# [Given data]
-- ==== Sys2Proof/Machine/Engine.lean ====
section
/-!
DEFINITION. The control engine: channels, selection, pools, share trim, command codes, group states, lanes
(R45 to R74, R183 to R198, R225, R296).
-/
namespace Sys2Proof.Machine
set_option Elab.async false

/-! ### One channel -/

/-- Every term of the difference equation except b0·e, in the order of R49, saturating after each (R51). -/
def preTerms (b : ChannelBank) (h : Hist) : Int :=
  if b.order then
    sumAcc [b.b1 * h.e1, b.b2 * h.e2, b.b3 * h.e3, b.a1 * h.u1, b.a2 * h.u2, b.a3 * h.u3]
  else sumAcc [b.b1 * h.e1, b.b2 * h.e2, b.a1 * h.u1, b.a2 * h.u2]

/-- An error and a stored output shifted into the histories. -/
def Hist.shift (h : Hist) (e u : Int) : Hist := ⟨e, h.e1, h.e2, u, h.u1, h.u2⟩

/-- Histories of an initialised channel: errors 0, outputs `u` (R59). -/
def Hist.filled (u : Int) : Hist := ⟨0, 0, 0, u, u, u⟩

/-- The output before the clamp: pre + b0·e, rounded and saturated, plus the iron output term (R45, R51). -/
def rawOutput (b : ChannelBank) (pre e term : Int) : Int := accToQ23 (satAcc (pre + b.b0 * e)) + term

/-- The clamp of R52. -/
def clampOut (b : ChannelBank) (u : Int) : Int := max b.uMin (min b.uMax u)

/-- The stored output of R55. -/
def trackOut (b : ChannelBank) (u s margin : Int) : Int := max b.uMin (min u (s + margin))

/-- The target of a channel: SETPOINT, or the target a takeover puts in its place (R195, R196). -/
def ChannelRun.goal (r : ChannelRun) (b : ChannelBank) : Int := r.target.getD b.setpoint

/-- A channel initialised at measured value `y` (R59): ramp at y, errors 0, outputs at U_INIT clamped, or at the fill that
R190, R195, R196 and R225 put in its place, as it is. DESIGN CHOICE (assumption 116): the strike count is not part of an
initialisation; only a sample without a mismatch resets it (R70), so a channel that fell back at a count of 3 starts again
with 3. -/
def ChannelRun.init (r : ChannelRun) (b : ChannelBank) (y uInit : Int) : ChannelRun :=
  let h := Hist.filled (r.fill.getD (clampOut b uInit))
  { r with ramp := 65536 * y, h := h, pre := preTerms b h, fresh := false, fill := none }

/-- Evaluation of a competing channel for one sample (R45 up to the clamp): measured value `y`, iron terms, `k` slots per
sample, and whether a residue mismatch holds it (R69). The strike count stays at 3 once it is there, its range (Table 02-6). A
mismatch at the first sample of soft start: the channel is initialised (R59) and the sample then held at the output it was
filled with (DESIGN CHOICE, assumption 160). DESIGN CHOICE (assumption 116): the status bits at U_MIN and at U_MAX are those
of the clamped output that enters the selector, not of the stored output after the tracking clamp. -/
def ChannelRun.eval (r : ChannelRun) (b : ChannelBank) (y uInit : Int) (terms : Int × Int) (k : Nat) (bad : Bool) :
    ChannelRun × Int :=
  let first := r.fresh
  let r := if first then r.init b y uInit else r
  if bad then ({ r with held := true, y := y, strikes := min 3 (r.strikes + 1) }, r.h.u1)
  else
    let ramp := if first then r.ramp else rampMove r.ramp (65536 * r.goal b) b.slew k
    let e := errQ23 (ramp + terms.1) y b.inFs b.inv
    let u := clampOut b (rawOutput b r.pre e terms.2)
    ({ r with y := y, ramp := ramp, e := e, held := false, strikes := 0
              moving := ramp != 65536 * r.goal b, atMin := u == b.uMin, atMax := u == b.uMax }, u)

/-- The channel with its error and tracked output stored and the next pre-part computed (R45, R55). -/
def ChannelRun.store (r : ChannelRun) (b : ChannelBank) (before : Hist) (e u : Int) : ChannelRun :=
  let h := before.shift e u
  { r with h := h, pre := preTerms b h }

namespace State

/-! ### Measured values -/

/-- The models that feed a derate channel (R295). -/
def feeders (s : State) (c : Nat) : List Nat := (List.range 65).filter (fun m => (s.modelB m).derateCh == c)

/-- The mean that a kind 3 source naming group `n` holds for group `g` (R47). -/
def heldMean (s : State) (g n : Nat) : Int := (((s.group g).means.find? (fun x => x.1 == n)).map (·.2)).getD 0

/-- At a sample of group `g` the mean output voltage of every group that has a live port is kept for the samples in which it has
none (R47). DESIGN CHOICE (assumption 126): the start that ends a held mean is that of the group that is sampled, whichever group
the source names. -/
def keepMeans (s : State) (g : Nat) : State :=
  let means := allGroups.filterMap (fun n =>
    match s.meanVout [n] with
    | some v => some (n, v)
    | none => (s.group g).means.find? (fun x => x.1 == n))
  s.onGroup g (fun r => { r with means := means })

/-- Measured value of channel c for a sample of `k` slots: a pool primary of kind 3 takes the mean over its
running members, a derate channel the hottest feeding model above its threshold (R46, R188, R295). -/
def measure (s : State) (c k : Nat) (pool : List Nat) (natives : Vector Int 8) : Int :=
  let b := s.chanB c
  match s.feeders c with
  | m :: ms =>
    let d (m : Nat) : Int := (s.model m).temp - (s.modelB m).thrT
    ms.foldl (fun a m => max a (d m)) (d m)
  | [] =>
    if srcKind b.src == 3 && !pool.isEmpty then
      (s.meanVout (pool.filter s.evaluated)).getD (s.chan c).poolHold
    else sourceValue s b.src k natives (s.heldMean b.group (srcNum b.src))

/-! ### Requests and states (Table 02-3) -/

/-- The stop symbol becomes due on every port of a group (R63). -/
def stopPorts (s : State) (g : Nat) : State :=
  (s.portsOf g).foldl (fun s p => s.onPort p (fun r => { r with stopDue := true, cmd := none })) s

/-- A fault of the group registers at its boundary for the last-fault record (R325); `c` is the cause code. -/
def groupFault (s : State) (g c : Nat) : State :=
  s.onGroup g (fun r => { r with faultFrom := if r.faults = 0 then r.phase else r.faultFrom
                                 faults := r.faults ||| BitVec.ofNat 6 (2 ^ (c - 1)) })

/-- The group is no longer evaluated; the record of the fault keeps the winner of the sample (R325). -/
def groupOut (s : State) (g : Nat) (ph : GroupPhase) : State :=
  s.onGroup g (fun r => { r with phase := ph, faultWinner := r.winner, winner := 255, primary := 255, fallReq := none })

/-- Entry of a group to fallback: frames withheld, the lint bit and the last-fault record (R62, R64). -/
def enterFallback (s : State) (g : Nat) : State :=
  if s.evaluated g then
    let s := ((s.groupFault g 1).detect (srcGroup g) 0).groupOut g .fallback
    (s.portsOf g).foldl (fun s p => s.onPort p (fun r => { r with cmd := none })) s
  else s
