/-- Learning at the empty anchor of a qualified cycle: a candidate inside the band becomes the capacity and is committed,
but after a power-fail warning, when no commit begins (R239); any other is rejected with a record (R233). -/
def learn (s : State) (k : Nat) (c : LearnCycle) : State :=
  let r := s.str k
  let cand := c.a0 - r.a
  if !c.good then s
  else if 10000 * (cand - r.cap).natAbs ≤ (s.strB k).learnBand * r.cap.natAbs then
    let res := (roundDiv (10000 * (c.atEoh.getD r.a - r.a)) cand).toNat
    s.onStr k (fun r =>
      let r := { r with cap := cand, eohRes := res, learns := r.learns + 1 }
      if s.score.stopped then r else r.commitLearn (s.strB k) s.shelfNs s.clock.slots)
  else (s.onStr k (fun r => { r with rejected := true })).blockEvent 4 k 1
    (leInt 8 cand ++ leInt 8 r.cap ++ List.replicate 20 0)

/-- The empty anchor is due at this tick (R228). -/
def emptyDue (s : State) (k : Nat) : Bool :=
  let r := s.str k
  !r.emptyDone && s.lasted r.emptyFrom (s.strB k).emptyT

/-- The empty anchor with its learning (R228, R233). -/
def emptyAnchor (s : State) (k : Nat) : State :=
  let s := match (s.str k).cycle with | some c => s.learn k c | none => s
  s.onStr k (fun r => { r with
    aRef := r.a, lastEmpty := s.shelfNs, emptied := true, emptyDone := true, uncertain := false, cycle := none })

/-! ### Flags and forms (R229, R230, R235, R236) -/

/-- The flags of R229 and R230; the full early flag stays until a full anchor drops it. -/
def stringFlags (s : State) (k : Nat) : State :=
  s.onStr k (fun r =>
    let r := { r with emptied := r.emptied && decide (r.current ≤ 0) }
    { r with disagree := decide (r.qc ≤ 0) && !r.emptied, early := r.early || (r.phase == .bulk && decide (r.cap < r.qc)) })

end State

/-- 100 % in the unit of Δ. -/
def formFull : Int := 600000000

/-- clamp(SOC_c, 0, 1) with the holds of R229 and R230, in the unit of Δ; while Q_c > C the clamp is the hold of R230. -/
def StringRun.base (r : StringRun) : Int :=
  if r.disagree then 0
  else roundDiv (formFull * clampInt 0 r.cap r.qc) r.cap

/-- Δ moved toward 0 by no more than `rate` (R235). -/
def towardZero (d rate : Int) : Int := if 0 ≤ d then max 0 (d - rate) else min 0 (d + rate)

/-- The facility form F from its base and Δ, in 0.01 % (R235). -/
def facForm (base delta : Int) : Int := roundDiv (clampInt 0 formFull (base + delta)) 60000

/-- The workload form W in 0.01 % (R236). -/
def StringRun.workload (r : StringRun) (b : StringBank) (eohV : Int) : Int :=
  if r.disagree || (decide (r.bsv ≤ eohV) && decide (b.emptyIMin ≤ -r.current) && decide (r.current < 0)) then 0
  else
    let den := (10000 - r.res b) * r.cap
    if den ≤ 0 then 0 else roundDiv (10000 * clampInt 0 den (10000 * r.qc - r.res b * r.cap)) den

namespace State

/-- The forms from Δ (R235, R236). -/
def formsAt (s : State) (k : Nat) (delta : Int) : State :=
  s.onStr k (fun r => { r with delta := delta, fac := facForm r.base delta, wl := r.workload (s.strB k) s.cfg.hang.eohV })

/-- The forms after a tick: `b1` is the base after counting alone; any other change is absorbed into Δ (R235, R236). -/
def stringForms (s : State) (k : Nat) (b1 : Int) : State :=
  let r := s.str k
  s.formsAt k (if r.base == b1 then towardZero r.delta (s.strB k).facRate else r.delta + b1 - r.base)

/-- The forms after a change between the steps of a tick: F does not move, W does at once (R235, R236). -/
def absorbForms (s : State) (k : Nat) (b1 : Int) : State := s.formsAt k ((s.str k).delta + b1 - (s.str k).base)

/-- The group of a string, if it is in support mode (Table 07-6): only a string with CTRL_EN 1 has the modes of R225. -/
def stringSupport (s : State) (k : Nat) : Bool :=
  (s.strB k).ctrlEn && allGroups.any (fun g => (s.stringsOf g).contains k && (s.group g).support && s.evaluated g)

/-- The string flags word (Table 07-6). -/
def stringFlagsWord (s : State) (k : Nat) : Half :=
  let r := s.str k
  let bit (b : Bool) (i : Nat) : Half := if b then BitVec.ofNat 16 (2 ^ i) else 0
  bit r.disagree 0 ||| bit r.early 1 ||| bit r.uncertain 2 |||
  bit (match r.cycle with | some c => c.good | none => false) 3 |||
  bit r.rejected 4 ||| bit r.learnLost 5 ||| bit (s.stringSupport k) 6

/-- The readings of this tick are taken as a set (R240). -/
def stringSeen (s : State) (k : Nat) : State :=
  let flags := s.stringFlagsWord k
  s.onStr k (fun r => { r with seen := {
    a := r.a, qc := r.qc, cap := r.cap, soc := r.soc, fac := r.fac, wl := r.wl, eohRes := r.res (s.strB k)
    current := r.current, bsv := r.bsv, phase := r.phase, flags := flags, learns := r.learns
    lastFull := r.lastFull, lastEmpty := r.lastEmpty } })

/-! ### A start of the firmware (R231, R239) -/

/-- Before the first count after a start: a count lost with VDD_AO is rebuilt from the checkpoint (R231). -/
def countStart (s : State) (k : Nat) : State :=
  let r := s.str k
  let i := newest r.checks
  let c := vget r.checks i {}
  if r.counted then s
  else if i = 2 then s.onStr k (fun r => { r with counted := true, aRef := r.a })
  else if r.a = 0 && c.w3 != 0 then
    (s.onStr k (fun r => { r with counted := true, uncertain := true, aRef := r.a - (c.w3.toInt - c.w2.toInt) })).detect
      (srcString k) 0
  else s.onStr k (fun r => { r with counted := true, aRef := c.w2.toInt })

/-- The capacity in force after a start, and a torn commit (R239). -/
def capacityStart (s : State) (k : Nat) : State :=
  let r := s.str k
  let b := s.strB k
  let i := newest r.slots
  let l := vget r.slots i {}
  let s := if i = 2 then
      (s.onStr k (fun r => { r with inForce := 2, cap := b.cNom, eohRes := b.eohResInit, learns := 0, writing := none })).detect
        (srcString k) 2
    else s.onStr k (fun r => { r with inForce := i, cap := l.w1.toInt, eohRes := bitsOf l.w2 15 0, learns := bitsOf l.w2 63 32 })
  let torn := [0, 1].filter (fun j =>
    let x := vget r.slots j {}
    x.state == 1 && i != 2 && x.seq == l.seq + 1)
  match torn with
  | j :: _ =>
    let s := (s.onStr k (fun r => { r with learnLost := true })).detect (srcString k) 1
    s.blockEvent 4 k 2 (leBytes 4 (vget r.slots j {}).seq ++ List.replicate 32 0)
  | [] => s

/-! ### One string tick -/

/-- The operations of a tick that follow the count and the charge state, in the order of R234. -/
def stringFirmware (s : State) (k : Nat) (b1 : Int) : State :=
  if !s.fw then s
  else
    let s := if s.emptyDue k then s.emptyAnchor k else s
    let s := s.stringFlags k
    s.stringForms k b1

/-- String command 2: C_NOM is the capacity again; forms absorb the change (R235, R240). -/
def restoreNominal (s : State) (k : Nat) : State :=
  let b := s.strB k
  let b1 := (s.str k).base
  let s := s.onStr k (fun r =>
    let r := { r with cap := b.cNom }
    if s.score.stopped then r else r.commitLearn b s.shelfNs s.clock.slots)
  if s.fw then (s.stringFlags k).absorbForms k b1 else s

/-- String command 1: the learn flags cleared (R240, R242). -/
def clearLearnFlags (s : State) (k : Nat) : State := s.onStr k (fun r => { r with rejected := false, learnLost := false })

/-- The string commands that arose before this tick are taken at it (R369, R479). -/
def stringRequests (s : State) (k : Nat) : State :=
  let r := s.str k
  let s := if s.due r.clearReq then s.clearLearnFlags k else s
  let s := if s.due r.restoreReq then s.restoreNominal k else s
  s.onStr k (fun x => { x with clearReq := if s.due r.clearReq then none else r.clearReq
                               restoreReq := if s.due r.restoreReq then none else r.restoreReq })

/-- One 1 ms string tick (R216, R221, R222, R224, R234). -/
def stringTick (s : State) (k : Nat) (x : StringIn) : State :=
  let b := s.strB k
  let s := (if s.fw then s.countStart k else s).stringRequests k
  let a0 := (s.str k).a
  let s := s.onStr k (fun r => r.count b x)
  let dA := (s.str k).a - a0
  let b1 := (s.str k).base
  let s := if b.ctrlEn then
      s.onStr k (fun r => { r with iCv := cvStep b r.iCv x.bsv (chargeWant b r.phase s.shelf.loss.declared).2 }) else s
  let s := s.stringRuns k
  let s := if s.fw then s.cycleTick k dA
    else s.onStr k (fun r => { r with cycle := r.cycle.map (fun c => { c with good := false }) })
  let s := s.chargeState k
  let s := s.stringFirmware k b1
  (s.stringSetpoints k).stringSeen k

/-- A change at a tick outside its count: the forms absorb it, the set-points follow, the readings are taken anew. -/
def stringRow (s : State) (k : Nat) (f : State → State) : State :=
  let b1 := (s.str k).base
  let s := f s
  let s := if s.fw then (s.stringFlags k).absorbForms k b1 else s
  (s.stringSetpoints k).stringSeen k

/-- Termination of Bulk, when its condition has lasted TERM_T (Table 07-2, R227). -/
def termination (s : State) (k : Nat) : State :=
  if s.onGrid 2000 && s.terminated k then s.stringRow k (fun s => s.chargeState k) else s

/-- Float back to Bulk, when BSV has been low for 10 s (Table 07-2). -/
def recharge (s : State) (k : Nat) : State :=
  if s.onGrid 2000 && s.rechargeDue k then s.stringRow k (fun s => s.chargeState k) else s

/-- The empty anchor alone, when its condition has lasted EMPTY_T (R228). -/
def emptyAnchorDue (s : State) (k : Nat) : State :=
  if s.onGrid 2000 && s.fw && s.emptyDue k then s.stringRow k (fun s => s.emptyAnchor k) else s

/-- Every string begins its count checkpoint (R231); none after a power-fail warning. -/
def checkpointAll (s : State) : State :=
  (List.range 8).foldl (fun s k => s.onStr k (·.checkpoint s.clock.slots)) s

/-- Slot writes that have run their time are complete (R238). -/
def slotWrites (s : State) : State :=
  (List.range 8).foldl (fun s k => s.onStr k (·.writesDone s.clock.slots)) s

end State
end Sys2Proof.Machine
end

# [About this task]
Please give an exact copy of the lines above, beginning with the line containing "else sumAcc [b.b1" and running through the line containing "Evaluation of a", and of no other lines.

# [Solved exercise]
  else sumAcc [b.b1 * h.e1, b.b2 * h.e2, b.a1 * h.u1, b.a2 * h.u2]

/-- An error and a stored output shifted into the histories. -/
def Hist.shift (h : Hist) (e u : Int) : Hist := ⟨e, h.e1, h.e2, u, h.u1, h.u2⟩

/-- Histories of an initialised channel: errors 0, outputs `u` (R59). -/
def Hist.filled (u : Int) : Hist := ⟨0, 0, 0, u, u, u⟩

/-- The output before the clamp: pre + b0·e, rounded and saturated, plus the iron output term (R45, R51). -/
def rawOutput (b : ChannelBank) (pre e term : Int) : Int := accToQ23 (satAcc (pre + b.b0 * e)) + term

/-- The clamp of R52. -/
def clampOut (b : ChannelBank) (u : Int) : Int := max b.uMin (min b.uMax u)

/-- The stored output of R55. -/
def trackOut (b : ChannelBank) (u s margin : Int) : Int := max b.uMin (min u (s + margin))

/-- The target of a channel: SETPOINT, or the target a takeover puts in its place (R195, R196). -/
def ChannelRun.goal (r : ChannelRun) (b : ChannelBank) : Int := r.target.getD b.setpoint

/-- A channel initialised at measured value `y` (R59): ramp at y, errors 0, outputs at U_INIT clamped, or at the fill that
R190, R195, R196 and R225 put in its place, as it is. DESIGN CHOICE (assumption 116): the strike count is not part of an
initialisation; only a sample without a mismatch resets it (R70), so a channel that fell back at a count of 3 starts again
with 3. -/
def ChannelRun.init (r : ChannelRun) (b : ChannelBank) (y uInit : Int) : ChannelRun :=
  let h := Hist.filled (r.fill.getD (clampOut b uInit))
  { r with ramp := 65536 * y, h := h, pre := preTerms b h, fresh := false, fill := none }

/-- Evaluation of a competing channel for one sample (R45 up to the clamp): measured value `y`, iron terms, `k` slots per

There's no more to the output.